- Directed by: Christine Edzard
- Written by: Christine Edzard; Olivier Stockman;
- Produced by: Celia Bannerman
- Starring: Derek Jacobi; Cyril Cusack; Ruth Mitchell;
- Cinematography: Robin Vidgeon
- Edited by: Olivier Stockman
- Music by: Michel Sanvoisin
- Production company: Sands Films
- Distributed by: Barcino Barcino Films S.A.
- Release date: 7 December 1990 (UK);
- Running time: 140 minutes
- Country: UK
- Language: English
- Budget: £4 million

= The Fool (1990 film) =

The Fool is a 1990 British film set in Victorian England's world of finance directed by Christine Edzard and produced by John Brabourne and Richard Goodwin, from a script by Edzard and Olivier Stockman. It stars Derek Jacobi, Cyril Cusack, Ruth Mitchell, Maria Aitken, Irina Brook, Paul Brook and Miranda Richardson.
The camerawork was by British cinematographer Robin Vidgeon.

== Plot summary ==
The opening credits end with: “This film is dedicated to the anonymous men and women interviewed by Henry Mayhew in London between 1848 and 1861.”

The movie's detailed evocation of life in Victorian London drew on Henry Mayhew's vast personal archive of detailed interviews and vivid descriptions, which first appeared in a series of articles in the Morning Chronicle newspaper and were later compiled into the book London Labour and the London Poor (1851).

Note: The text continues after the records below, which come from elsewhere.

-- ==== Sys2Proof/Laws/Memory.lean ====
section
/-! SUPPORT. The laws of the byte buffers: a read after a write, slices, and the canonical form. -/

namespace Sys2Proof.Machine

@[simp] theorem Memory.read_nil (a : Nat) : Memory.read [] a = none := rfl

/-- A read after a write gives the byte written, and every other index reads as before. -/
theorem Memory.read_write (m : Memory) (a b : Nat) (v : Byte) :
    Memory.read (Memory.write m a v) b = if b = a then some v else Memory.read m b := by
  induction m with
  | nil => simp [Memory.write, Memory.read]
  | cons c m ih =>
    obtain ⟨x, w⟩ := c
    simp only [Memory.write]
    split
    · simp [Memory.read]
    · split
      · subst_vars; by_cases h : b = x <;> simp [Memory.read, h]
      · by_cases h : b = x
        · subst h; have : b ≠ a := fun e => by omega
          simp [Memory.read, this]
        · simp [Memory.read, h, ih]

@[simp] theorem Memory.read_write_same (m : Memory) (a : Nat) (v : Byte) :
    Memory.read (Memory.write m a v) a = some v := by simp [Memory.read_write]

theorem Memory.read_write_other (m : Memory) {a b : Nat} (v : Byte) (h : b ≠ a) :
    Memory.read (Memory.write m a v) b = Memory.read m b := by simp [Memory.read_write, h]

/-! ### Slices -/

@[simp] theorem Memory.slice_zero (m : Memory) (a : Nat) : Memory.slice m a 0 = some [] := rfl

/-- A slice is some list exactly when the list has the slice's length and its bytes are the bytes read. -/
theorem Memory.slice_eq_some {m : Memory} {a n : Nat} {bs : List Byte} :
    Memory.slice m a n = some bs ↔
      bs.length = n ∧ ∀ i (h : i < bs.length), Memory.read m (a + i) = some bs[i] := by
  induction n generalizing a bs with
  | zero =>
    constructor
    · intro h
      obtain rfl : [] = bs := by simpa using h
      simp
    · rintro ⟨h, -⟩
      simp [List.length_eq_zero_iff.mp h]
  | succ n ih =>
    constructor
    · intro h
      simp only [Memory.slice] at h
      split at h
      · rename_i b bs' hb hs
        obtain rfl : b :: bs' = bs := by simpa using h
        obtain ⟨hl, hr⟩ := ih.mp hs
        refine ⟨by simp [hl], fun i hi => ?_⟩
        cases i with
        | zero => simpa using hb
        | succ i =>
          have hi' : i < bs'.length := by simpa using hi
          simpa [Nat.add_assoc, Nat.add_comm 1 i] using hr i hi'
      · cases h
    · rintro ⟨hl, hr⟩
      cases bs with
      | nil => simp at hl
      | cons b bs' =>
        have h0 : Memory.read m a = some b := hr 0 (by simp)
        have hs : Memory.slice m (a + 1) n = some bs' :=
          ih.mpr ⟨by simpa using hl, fun i hi => by
            rw [Nat.add_assoc, Nat.add_comm 1 i]; exact hr (i + 1) (by simpa using hi)⟩
        simp [Memory.slice, h0, hs]

theorem Memory.slice_length {m : Memory} {a n : Nat} {bs : List Byte}
    (h : Memory.slice m a n = some bs) : bs.length = n := (Memory.slice_eq_some.mp h).1

/-- A slice depends only on the bytes it reads. -/
theorem Memory.slice_congr {m m' : Memory} {a n : Nat}
    (h : ∀ i, i < n → Memory.read m (a + i) = Memory.read m' (a + i)) :
    Memory.slice m a n = Memory.slice m' a n := by
  induction n generalizing a with
  | zero => rfl
  | succ n ih =>
    have h0 : Memory.read m a = Memory.read m' a := by simpa using h 0 (by omega)
    have hs : Memory.slice m (a + 1) n = Memory.slice m' (a + 1) n :=
      ih fun i hi => by simpa [Nat.add_assoc, Nat.add_comm 1 i] using h (i + 1) (by omega)
    simp [Memory.slice, h0, hs]

/-- A slice one byte longer: the shorter slice, then the next byte. -/
theorem Memory.slice_succ {m : Memory} {a n : Nat} {bs : List Byte} {b : Byte}
    (h : Memory.slice m a n = some bs) (hb : Memory.read m (a + n) = some b) :
    Memory.slice m a (n + 1) = some (bs ++ [b]) := by
  obtain ⟨hl, hr⟩ := Memory.slice_eq_some.mp h
  refine Memory.slice_eq_some.mpr ⟨by simp [hl], fun i hi => ?_⟩
  by_cases hlt : i < bs.length
  · rw [List.getElem_append_left hlt]; exact hr i hlt
  · have hlen : i < (bs ++ [b]).length := hi
    have : i = n := by simp at hlen; omega
    subst this
    simp [← hl] at hb ⊢
    simpa [hl] using hb

/-- Writing the byte just past a slice makes it one byte longer. -/
theorem Memory.slice_write_end {m : Memory} {n : Nat} {bs : List Byte} (b : Byte)
    (h : Memory.slice m 0 n = some bs) :
    Memory.slice (Memory.write m n b) 0 (n + 1) = some (bs ++ [b]) := by
  refine Memory.slice_succ ?_ (by simp)
  rw [← h]
  exact Memory.slice_congr fun i hi => by
    rw [Memory.read_write_other]; omega

/-- Writing past a slice leaves it as it was. -/
theorem Memory.slice_write_past {m : Memory} {n i : Nat} (b : Byte) (h : n ≤ i) :
    Memory.slice (Memory.write m i b) 0 n = Memory.slice m 0 n :=
  Memory.slice_congr fun j hj => by rw [Memory.read_write_other]; omega

/-! ### What has been written -/

/-- The first `n` bytes form a slice exactly when all of them have been written. -/
theorem Memory.written_iff_slice {m : Memory} {n : Nat} :
    Memory.Written m n ↔ ∃ bs, Memory.slice m 0 n = some bs := by
  induction n with
  | zero => simp [Memory.Written]
  | succ n ih =>
    constructor
    · intro h
      obtain ⟨bs, hs⟩ := ih.mp fun a ha => h a (by omega)
      obtain ⟨b, hb⟩ := Option.isSome_iff_exists.mp (h n (by omega))
      exact ⟨bs ++ [b], Memory.slice_succ hs (by simpa using hb)⟩
    · rintro ⟨bs, hs⟩ a ha
      obtain ⟨hl, hr⟩ := Memory.slice_eq_some.mp hs
      simpa using congrArg Option.isSome (hr a (by omega))

theorem Memory.written_zero (m : Memory) : Memory.Written m 0 := by
  intro a ha; omega

theorem Memory.Written.mono {m : Memory} {n k : Nat} (h : Memory.Written m n) (hk : k ≤ n) :
    Memory.Written m k := fun a ha => h a (by omega)

/-- Writing the next byte extends what has been written by one. -/
theorem Memory.Written.write {m : Memory} {n : Nat} (h : Memory.Written m n) (b : Byte) :
    Memory.Written (Memory.write m n b) (n + 1) := by
  intro a ha
  by_cases e : a = n
  · simp [e]
  · rw [Memory.read_write_other m b e]; exact h a (by omega)

/-! ### The canonical form -/

theorem Memory.wf_cons {x : Nat} {v : Byte} {m : Memory} :
    Memory.wf ((x, v) :: m) = true ↔ (∀ c ∈ m, x < c.1) ∧ Memory.wf m = true := by
  induction m generalizing x v with
  | nil => simp [Memory.wf]
  | cons d m ih =>
    obtain ⟨y, w⟩ := d
    simp only [Memory.wf, Bool.and_eq_true, decide_eq_true_eq]
    constructor
    · rintro ⟨hxy, h⟩
      refine ⟨fun c hc => ?_, h⟩
      cases List.mem_cons.mp hc with
      | inl e => subst e; exact hxy
      | inr hm => have := (ih.mp h).1 c hm; omega
    · rintro ⟨hx, h⟩
      exact ⟨hx (y, w) (by simp), h⟩

/-- Where the indexes of a memory after a write come from. -/
theorem Memory.mem_write {m : Memory} {a : Nat} {v : Byte} {c : Host.Cell}
    (h : c ∈ Memory.write m a v) : c = (a, v) ∨ c ∈ m := by
  induction m with
  | nil => simpa [Memory.write] using h
  | cons d m ih =>
    obtain ⟨x, w⟩ := d
    simp only [Memory.write] at h
    split at h
    · simpa using h
    · split at h
      · rcases List.mem_cons.mp h with e | e
        · exact .inl e
        · exact .inr (List.mem_cons_of_mem _ e)
      · rcases List.mem_cons.mp h with e | e
        · exact .inr (by simp [e])
        · rcases ih e with e | e
          · exact .inl e
          · exact .inr (List.mem_cons_of_mem _ e)

/-- A write keeps the canonical form. -/
theorem Memory.write_wf {m : Memory} (a : Nat) (v : Byte) (h : Memory.wf m = true) :
    Memory.wf (Memory.write m a v) = true := by
  induction m with
  | nil => rfl
  | cons d m ih =>
    obtain ⟨x, w⟩ := d
    obtain ⟨hx, hm⟩ := Memory.wf_cons.mp h
    simp only [Memory.write]
    split
    · refine Memory.wf_cons.mpr ⟨fun c hc => ?_, h⟩
      rcases List.mem_cons.mp hc with e | e
      · subst e; assumption
      · have := hx c e; omega
    · split
      · subst_vars; exact Memory.wf_cons.mpr ⟨hx, hm⟩
      · refine Memory.wf_cons.mpr ⟨fun c hc => ?_, ih hm⟩
        rcases Memory.mem_write hc with e | e
        · subst e; simp; omega
        · exact hx c e

/-- A write inside the array keeps the memory inside the array. -/
theorem Memory.write_below {m : Memory} {n a : Nat} (v : Byte) (ha : a < n)
    (h : Memory.below n m = true) : Memory.below n (Memory.write m a v) = true := by
  simp only [Memory.below, List.all_eq_true, decide_eq_true_eq] at h ⊢
  intro c hc
  rcases Memory.mem_write hc with e | e
  · subst e; exact ha
  · exact h c e

end Sys2Proof.Machine
end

The Fool is based on the thoughts and words of these street traders, beggars, artisans, thieves and performers of London on one hand, and on the letters and diaries of members of the upper classes on the other. The narrative is grounded in the double life of a humble clerk who poses as the reclusive, but widely respected "Sir John." He thus moves in wealthy upper class circles and participates in grand investment schemes while living in a London slum, showing the contrast between the world of the very poor and that of the very rich.

== Cast ==
- Derek Jacobi as Mr. Frederick / Sir John
- Cyril Cusack as The Ballad Seller
- Ruth Mitchell as The Girl
- Maria Aitken as Lady Amelia
- Irina Brook as Georgiana Shillibeer
- Paul Brooke as Lord Paramount
- Richard Caldicot as Duke
- James Cairncross as Mr. Trott
- Jim Carter as Mr. Blackthorn
- Jonathan Cecil as Sir Martin Locket
- Maria Charles as The Pure Gatherer
- Richard Clifford as George Locket
- James Cosmo as Mr. Bowring
- Rosalie Crutchley as Mrs. Harris
- Chris Darwin as Theatre Doorman
- Colleen Neary McClure as Beauty
- Michael Hordern as Mr. Tatham
- Stratford Johns as Arthur Shillibeer
- Preston Lockwood as Mr. Benjamin

==Production==
Sands Films, the production company that made the film, is owned and run by Christine Edzard, the screenwriter and director, and her husband Richard B. Goodwin. Jacobi and Cusack had previously worked with Edzard on her film adaptation of Charles Dickens' Little Dorrit in 1987.

The film was the sixth made in collaboration with Goodwin by Edzard, who is known for her meticulous filmmaking, often based on Victorian English sources. Their earlier productions include Stories from a Flying Trunk (1979), The Nightingale (1981), Biddy (1983) and Little Dorrit (1987), and later films include As You Like It (1991), Amahl and the Night Visitors (1996), The IMAX Nutcracker (1997), The Children's Midsummer Night's Dream (2001) and The Good Soldier Schwejk (2018).

==Reception==
Dennis Clunes described
Edzard's colourful film as "an unsentimental satire of scandalous cross-classing" with alternating scenes of the high and low life of 1857 London, "evoking a "richly detailed Dickensian milieu."

Variety admired Edzard's “research and topnotch design with street characters based on interviews by 19th- century social journalist Henry Mayhew”, which were “fine on their own terms, right down to the dirt under their fingernails." But added “Edzard needs to make up her mind whether she’s building a museum or making a movie.”

Time Out was positive, comparing the film's “impeccable attention to detail” and the “socially-conscious” inspiration of Mayhew's work with that of Little Dorrit, while praising its “authentic period feel”. The reviewer found the premise of Mr. Frederick's double life “confusing” but admired the “intriguing...fine theatrical climax in which Jacobi turns on the representatives of True-Brit greed, tearing their selfishness to bits” and concluded that “Jacobi us as usual superb, well supported by a galaxy of British actors.”